This chapter will give a short summary of the project thesis [Egg16]. A lot of the content in this chapter is taken directly from the project thesis. However, all figures are updated for consistency with the rest of the thesis. The architecture specification, where data structures, message formats and control/status registers are specified, can be found in Appendix A. For more details, refer to [Egg16].

The project thesis takes the reader through the process of designing a hardware ray tracer for educational purposes. Ray tracing is a parallel problem, and is well suited for implementation in hardware. This specific ray tracer is not very feature-rich, but still demonstrates important aspects of digital design.

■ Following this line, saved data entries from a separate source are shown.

/-- The deadline of an entry in HOLDING: an UPWARD relay whose own rank is not below Rs is dropped, an own UPWARD message
without a route is dropped with NO_ROUTE, an UPWARD entry with a best rank heard at most the own rank is suppressed; any
other is READY, granted at once by a free transmitter, and granted and deferred at once where the receiver has a frame:
the fifteenth deferral drops it. -/
def Obligations.HoldExpiryRechecksTheEntry : Prop :=
  ∀ (t : Time) (i : Fin 16) (s : State) (e : Hold), s.hold[i] = some e → e.state = .holding →
    e.deadline ≤ max s.now t / 96 → Claim.Quiet s → SeenLaw s → SlotLaw s →
    let stale := ∃ g rs, e.goal = .upward g ∧ e.senderRank = some rs ∧ rs ≤ s.ranks[g]
    let lost := ∃ g, e.goal = .upward g ∧ e.senderRank = none ∧ s.ranks[g] = 4095
    let passed := ∃ g x b, e.goal = .upward g ∧ s.findSeen e.ident = some x ∧ x.bestRank = some b ∧ b ≤ s.ranks[g]
    ∃ u, exec (.holdDeadlineExpiry t i) s = .next u
      ∧ (stale → Claim.Removed s u i e .dropped none
          ∧ u.stats.droppedOther = min 65535 (s.stats.droppedOther + 1))
      ∧ (lost → Claim.Removed s u i e .dropped (some (.dropped .noRoute))
          ∧ u.stats.droppedOther = min 65535 (s.stats.droppedOther + 1))
      ∧ (¬stale → ¬lost → passed → Claim.Removed s u i e .suppressed (some .echoed)
          ∧ u.stats.suppressed = min 65535 (s.stats.suppressed + 1))
      ∧ (¬stale → ¬lost → ¬passed →
          (Claim.FreeToGrant s → u.hold[i] = some { e with state := .assessing }
            ∧ Claim.GrantedTo (.hold i) s.rate s u)
          ∧ (s.station = .running → s.tx = none → Claim.Engaged s → u.tx = none
            ∧ (e.defers + 1 < 15 → u.jitter = jitterStep s.jitter ∧ u.hold[i] = some { e with
                state := .holding, deadline := Claim.backoff s (max s.now t / 96), defers := e.defers + 1 })
            ∧ (15 ≤ e.defers + 1 → u.jitter = s.jitter
                ∧ Claim.Removed s u i e .dropped (some (.dropped .channelBusy))
                ∧ u.stats.droppedOther = min 65535 (s.stats.droppedOther + 1)))
          ∧ (s.station ≠ .running ∨ s.tx.isSome → u.hold[i] = some { e with state := .ready } ∧ u.tx = s.tx)
          ∧ ∀ j : Fin 16, j ≠ i → u.hold[j] = s.hold[j])

/-- An echo deadline reports unechoed, then returns the entry to HOLDING with the retry hold-off while attempts remain,
and abandons it otherwise. -/
def Obligations.EchoExpiryRetriesOrAbandons : Prop :=
  ∀ (t : Time) (i : Fin 16) (s : State) (e : Hold), s.hold[i] = some e → e.state = .awaitingEcho →
    e.deadline ≤ max s.now t / 96 → SeenLaw s →
    ∃ u, exec (.echoDeadlineExpiry t i) s = .next u ∧ u.echoed = 0
      ∧ (s.unechoed + 1 < s.cfg.downshiftAfter → u.unechoed = s.unechoed + 1 ∧ u.rate = s.rate)
      ∧ (s.cfg.downshiftAfter ≤ s.unechoed + 1 → u.unechoed = 0 ∧ rateCode u.rate = rateCode s.rate - 1
          ∧ (s.rate ≠ .slow → u.statuses.getLsbD 8 = s.masks.getLsbD 8))
      ∧ (e.attempts < s.cfg.retryLimit + 1 → u.jitter = jitterStep s.jitter ∧ u.free = s.free ∧ u.seen = s.seen
          ∧ (∀ j : Fin 16, j ≠ i → u.hold[j] = s.hold[j])
          ∧ u.hold[i] = some { e with
              state := .holding
              deadline := max s.now t / 96 + (s.cfg.holdMin + (jitterStep s.jitter).toNat % (s.cfg.jitter + 1)
                + 2 * (s.holdCount - 1)) })
      ∧ (s.cfg.retryLimit + 1 ≤ e.attempts → Claim.Removed s u i e .abandoned (some .abandoned)
          ∧ u.jitter = s.jitter ∧ u.stats.abandoned = min 65535 (s.stats.abandoned + 1))

/-- A HUSH head back from its backoff stands again, and a survey frame whose interval or backoff has run is due with the
same sequence: each is granted at once by a free transmitter, and granted and deferred at once where the receiver has a
frame. -/
def Obligations.HushAndSurveyRequestAgain : Prop :=
  ∀ (t : Time) (s : State) (d : Millis), d ≤ max s.now t / 96 → Claim.Quiet s → s.settle = s →
    (s.hushHead = .backoff d → s.hushQueue ≠ [] →
      ∃ u, exec (.hushBackoffExpiry t) s = .next u ∧ u.hushQueue = s.hushQueue
        ∧ (Claim.FreeToGrant s → u.hushHead = .inAttempt ∧ Claim.GrantedTo .hush .slow s u
          ∧ u = { s with now := max s.now t, hushHead := u.hushHead, tx := u.tx })
        ∧ (s.station = .running → s.tx = none → Claim.Engaged s → u = { s with
            now := max s.now t, jitter := jitterStep s.jitter,
            hushHead := .backoff (Claim.backoff s (max s.now t / 96)) })
        ∧ (s.station ≠ .running ∨ s.tx.isSome → u = { s with now := max s.now t, hushHead := .standing }))
    ∧ ∀ c, (c = .surveyIntervalExpiry t ∧ s.burst = .waiting d ∨ c = .surveyBackoffExpiry t ∧ s.burst = .backoff d) →
      ∃ u, exec c s = .next u ∧ u.burstRec = s.burstRec
        ∧ (Claim.FreeToGrant s → u.burst = .inAttempt ∧ Claim.GrantedTo .survey s.burstRec.rate s u
          ∧ u = { s with now := max s.now t, burst := u.burst, tx := u.tx })
        ∧ (s.station = .running → s.tx = none → Claim.Engaged s → u = { s with
            now := max s.now t, jitter := jitterStep s.jitter,
            burst := .backoff (Claim.backoff s (max s.now t / 96)) })
        ∧ (s.station ≠ .running ∨ s.tx.isSome → u = { s with now := max s.now t, burst := .due })

/-- The stretch timer stops at its deadline; the indicator toggles and counts the next 250 ms, reckoned from the moment at
which the expiry is taken (deduced, log 21). IND is off in LOADING, follows the alternation in AWAITING_CONFIG, and in
RUNNING and SILENT follows the indicator mode: OFF never; REACH while the rank toward anchor 0 is below 4095; ACTIVITY while
the stretch timer runs; COMBINED while that rank is below 4095 and the stretch timer does not run. -/
def Obligations.IndicatorTimersRun : Prop :=
  (∀ (t : Time) (s : State),
    (∀ d, s.stretch = some d → d ≤ max s.now t / 96 →
      exec (.stretchExpiry t) s = .next { s with now := max s.now t, stretch := none })
    ∧ ∀ a, s.alternation = some a → a.deadline ≤ max s.now t / 96 →
      exec (.indicatorAlternation t) s = .next { s with
        now := max s.now t, alternation := some ⟨!a.on, max s.now t / 96 + 250⟩ })
    ∧ ∀ s : State,
      (s.station = .loading → s.ind = false)
      ∧ (s.station = .awaitingConfig → (s.ind = true ↔ ∃ a, s.alternation = some a ∧ a.on = true))
      ∧ (s.station = .running ∨ s.station = .silent →
        (s.cfg.indicatorMode = .off → s.ind = false)
        ∧ (s.cfg.indicatorMode = .reach → (s.ind = true ↔ s.ranks[0] ≠ 4095))
        ∧ (s.cfg.indicatorMode = .activity → (s.ind = true ↔ ∃ d, s.stretch = some d))
        ∧ (s.cfg.indicatorMode = .combined → (s.ind = true ↔ s.ranks[0] ≠ 4095 ∧ s.stretch = none)))

/-- A timer that does not run, or whose deadline has not come, does not expire, and a transmit phase does not end before
its time: nothing but the time changes, which is the model's choice for an event that cannot occur (log 2), as is that
an expiry may be taken late (log 3). -/
def Obligations.NoTimerExpiresEarly : Prop :=
  ∀ (t : Time) (s : State), let m := max s.now t / 96
    (∀ i : Fin 32, (∀ n, s.table[i] = some n → m < n.due) →
      exec (.neighbourDueExpiry t i) s = .next { s with now := max s.now t })
    ∧ (∀ i : Fin 16, (∀ e, s.hold[i] = some e → e.state = .holding → m < e.deadline) →
      exec (.holdDeadlineExpiry t i) s = .next { s with now := max s.now t })
    ∧ (∀ i : Fin 16, (∀ e, s.hold[i] = some e → e.state = .awaitingEcho → m < e.deadline) →
      exec (.echoDeadlineExpiry t i) s = .next { s with now := max s.now t })
    ∧ ((∀ d, s.beacon = .waiting d → m < d) → exec (.beaconDueExpiry t) s = .next { s with now := max s.now t })
    ∧ ((∀ d r, s.beacon = .backoff d r → m < d) →
      exec (.beaconBackoffExpiry t) s = .next { s with now := max s.now t })
    ∧ ((∀ d, s.hushHead = .backoff d → m < d) → exec (.hushBackoffExpiry t) s = .next { s with now := max s.now t })
    ∧ ((∀ d, s.burst = .waiting d → m < d) → exec (.surveyIntervalExpiry t) s = .next { s with now := max s.now t })
    ∧ ((∀ d, s.burst = .backoff d → m < d) → exec (.surveyBackoffExpiry t) s = .next { s with now := max s.now t })
    ∧ ((∀ d, s.stretch = some d → m < d) → exec (.stretchExpiry t) s = .next { s with now := max s.now t })
    ∧ ((∀ r, s.beacon = .due r ∨ (∃ d, s.beacon = .backoff d r) ∨ s.beacon = .inAttempt r → m < r) →
      exec (.beaconReplacementExpiry t) s = .next { s with now := max s.now t })
    ∧ ((∀ a, s.alternation = some a → m < a.deadline) →
      exec (.indicatorAlternation t) s = .next { s with now := max s.now t })
    ∧ ((∀ since, s.loader = .polling since → m < since + 25) →
      exec (.configLoadTimeout t) s = .next { s with now := max s.now t })
    ∧ ∀ c p, (c = .ccaClear t ∧ p = .assessing ∨ c = .settlingEnd t ∧ p = .settling
          ∨ c = .preambleSent t ∧ p = .preamble ∨ c = .bodyEnd t ∧ p = .body) →
      (∀ a, s.tx = some a → a.phase = p → max s.now t < a.ends) → exec c s = .next { s with now := max s.now t }

/-! ### The lamp port -/

/-- What LDI carried at the rising edges of LCLK, first bit first (R161). -/
def Sys2Proof.Claim.risen (edges : List LampEdge) : List Bool :=
  edges.filterMap fun e => match e with
    | .rise ldi => some ldi
    | .fall => none

/-- A command that R163's table does not let be taken receives the table's result and has no effect. A byte that is no
command byte is answered BAD_COMMAND in every station state; a transaction discarded before its command is taken
changes nothing. That commands are answered as in LOADING while RSTN is low is the model's choice (log 9). A command's bytes
in R162's layout are taken as that command when the last of them is in, not before, and later bytes are ignored. LDI
is sampled on the rising edges of LCLK and LDO changes on the falling ones. LDO is tristate while LSEL is high; while it is
low it sends 00 hex until the command is taken, then the answer, then 00 hex, most-significant bit first. -/
def Obligations.StationStateJudgesCommands : Prop :=
  (∀ (c : Instr) (s : State) (code : Byte), Claim.lampAnswer c s.station = some code →
      exec c s = .next (Claim.answered s c.time [code]))
    ∧ (∀ (t : Time) (code : Byte) (s : State),
      (code ∉ ([0x01, 0x02, 0x10, 0x11, 0x20, 0x21, 0x30, 0x31, 0x32, 0x40, 0x41, 0x50, 0x51, 0x60, 0x61, 0x62, 0x7E] : List Byte) →
        exec (.badCommand t code) s = .next (Claim.answered s t [0x03]))
      ∧ exec (.lselRiseAbort t) s = .next { s with now := max s.now t })
    ∧ (∀ (c : Instr) (bytes : List Byte), c.wellFormed = true → Claim.clockedIn c = some bytes →
      (∀ more, decodeTransaction c.time (bytes ++ more) = some c)
      ∧ (∀ k, k < bytes.length → ∀ ended,
          decodeTransaction c.time (bytes.take k) = none
          ∧ transactionCommands c.time ended (bytes.take k) = [.lselRiseAbort ended])
      ∧ ∀ (s : State) (edges : List LampEdge) (more : List Byte),
        let ldi := Claim.risen edges
        (bytesOfBits ldi = bytes ++ more →
          s.ldo false (edges ++ [.fall]) = some ((s.response.getD more.length 0x00).getMsbD (ldi.length % 8)))
        ∧ ∀ k, k < bytes.length → bytesOfBits ldi = bytes.take k → s.ldo false (edges ++ [.fall]) = some false)
    ∧ ∀ (s : State) (edges : List LampEdge),
      s.ldo true edges = none ∧ s.ldo false [] = some false
        ∧ (∀ ldi, s.ldo false (edges ++ [.rise ldi]) = s.ldo false edges)
        ∧ ∀ taken ended, s.transact taken ended edges = { s with
            pending := s.pending ++ transactionCommands taken ended (bytesOfBits (Claim.risen edges)) }

/-- STATUS answers in every station state with the state, the ranks, the hold, free and ring counts, the rate level and
the power code, and changes nothing; before RUNNING it reports the reset values. That it is answered while RSTN is low is
the model's choice (log 9). -/
def Obligations.StatusReports : Prop :=
  ∀ (t : Time) (s : State),
    (exec (.status t) s = .next (Claim.answered s t
      ([0x00, BitVec.ofNat 8 (match s.station with | .loading => 0 | .awaitingConfig => 1 | .running => 2 | .silent => 3),
        (s.ranks[0].setWidth 16).extractLsb' 8 8, s.ranks[0].setWidth 8,
        (s.ranks[1].setWidth 16).extractLsb' 8 8, s.ranks[1].setWidth 8,
        (s.ranks[2].setWidth 16).extractLsb' 8 8, s.ranks[2].setWidth 8,
        (s.ranks[3].setWidth 16).extractLsb' 8 8, s.ranks[3].setWidth 8,
        BitVec.ofNat 8 s.holdCount, BitVec.ofNat 8 s.free.length, BitVec.ofNat 8 s.ring.length,
        BitVec.ofNat 8 (match s.rate with | .slow => 0 | .mid => 1 | .fast => 2), BitVec.ofNat 8 s.power])))
    ∧ (StartLaw s → s.station = .loading ∨ s.station = .awaitingConfig →
      ∃ b, exec (.status t) s = .next (Claim.answered s t
        [0x00, b, 0x0F, 0xFF, 0x0F, 0xFF, 0x0F, 0xFF, 0x0F, 0xFF, 0, 96, 0, 1, 255]))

An initial Python model was provided by [Gje17] as a starting point for further development. The model was simplified by removing certain features such as refraction and support for rendering other objects than spheres. This reduces the complexity of the system while keeping the educational value.

In order to model different aspects of the system, two additional models were developed. A transaction-level modeling (TLM) model was created to see how well the partitioned system worked. To verify that the ISA could execute the algorithm, an ISA-simulator along with an assembled version of the algorithm was developed. The models and tools developed during the project thesis have been used extensively throughout the work on both the project and master's thesis.

### 4.1 Top-level system block diagram

During the work with the project thesis, the foundation for this master's thesis was laid. An important result is the top-level system block diagram shown in Figure 4.1. This diagram shows the system that the ray tracer will be a part of. Blocks that are contained within the green area will be implemented on the FPGA. Blocks partly in the green area may need to be implemented using additional hardware.<sup>1</sup>



Figure 4.1: Top-level system block diagram

The central processing unit (CPU) generates scenes to be rendered by the ray tracer and saves them in memory. The CPU then commands the ray tracer to render the scene. As the ray tracer renders a scene, the pixels are buffered in memory. Once finished rendering, the display controller will fetch the frame from memory and output it to a display. The CPU can control and read the status of the ray tracer over APB (see commands/statuses in Appendix A.3).

<sup>&</sup>lt;sup>1</sup>This is clarified in Section 5.1.1.

### 4.2 Ray tracer block diagram

Figure 4.2 shows the system-level block diagram designed in [Egg16]. All blocks from Figure 4.1 are still shown, the only difference being that the internals of the ray tracer are displayed in the dark cyan area. The partitioning is a result of inspecting the high-level model. Initial rays are generated by the ray manager, and assigned to the cores that perform the actual ray tracing. During ray tracing, the cores read scene data from the object buffers as needed (see Appendix A.1 for data structures). The ray tracer has a parameterisable number of cores in order to have a scalable performance.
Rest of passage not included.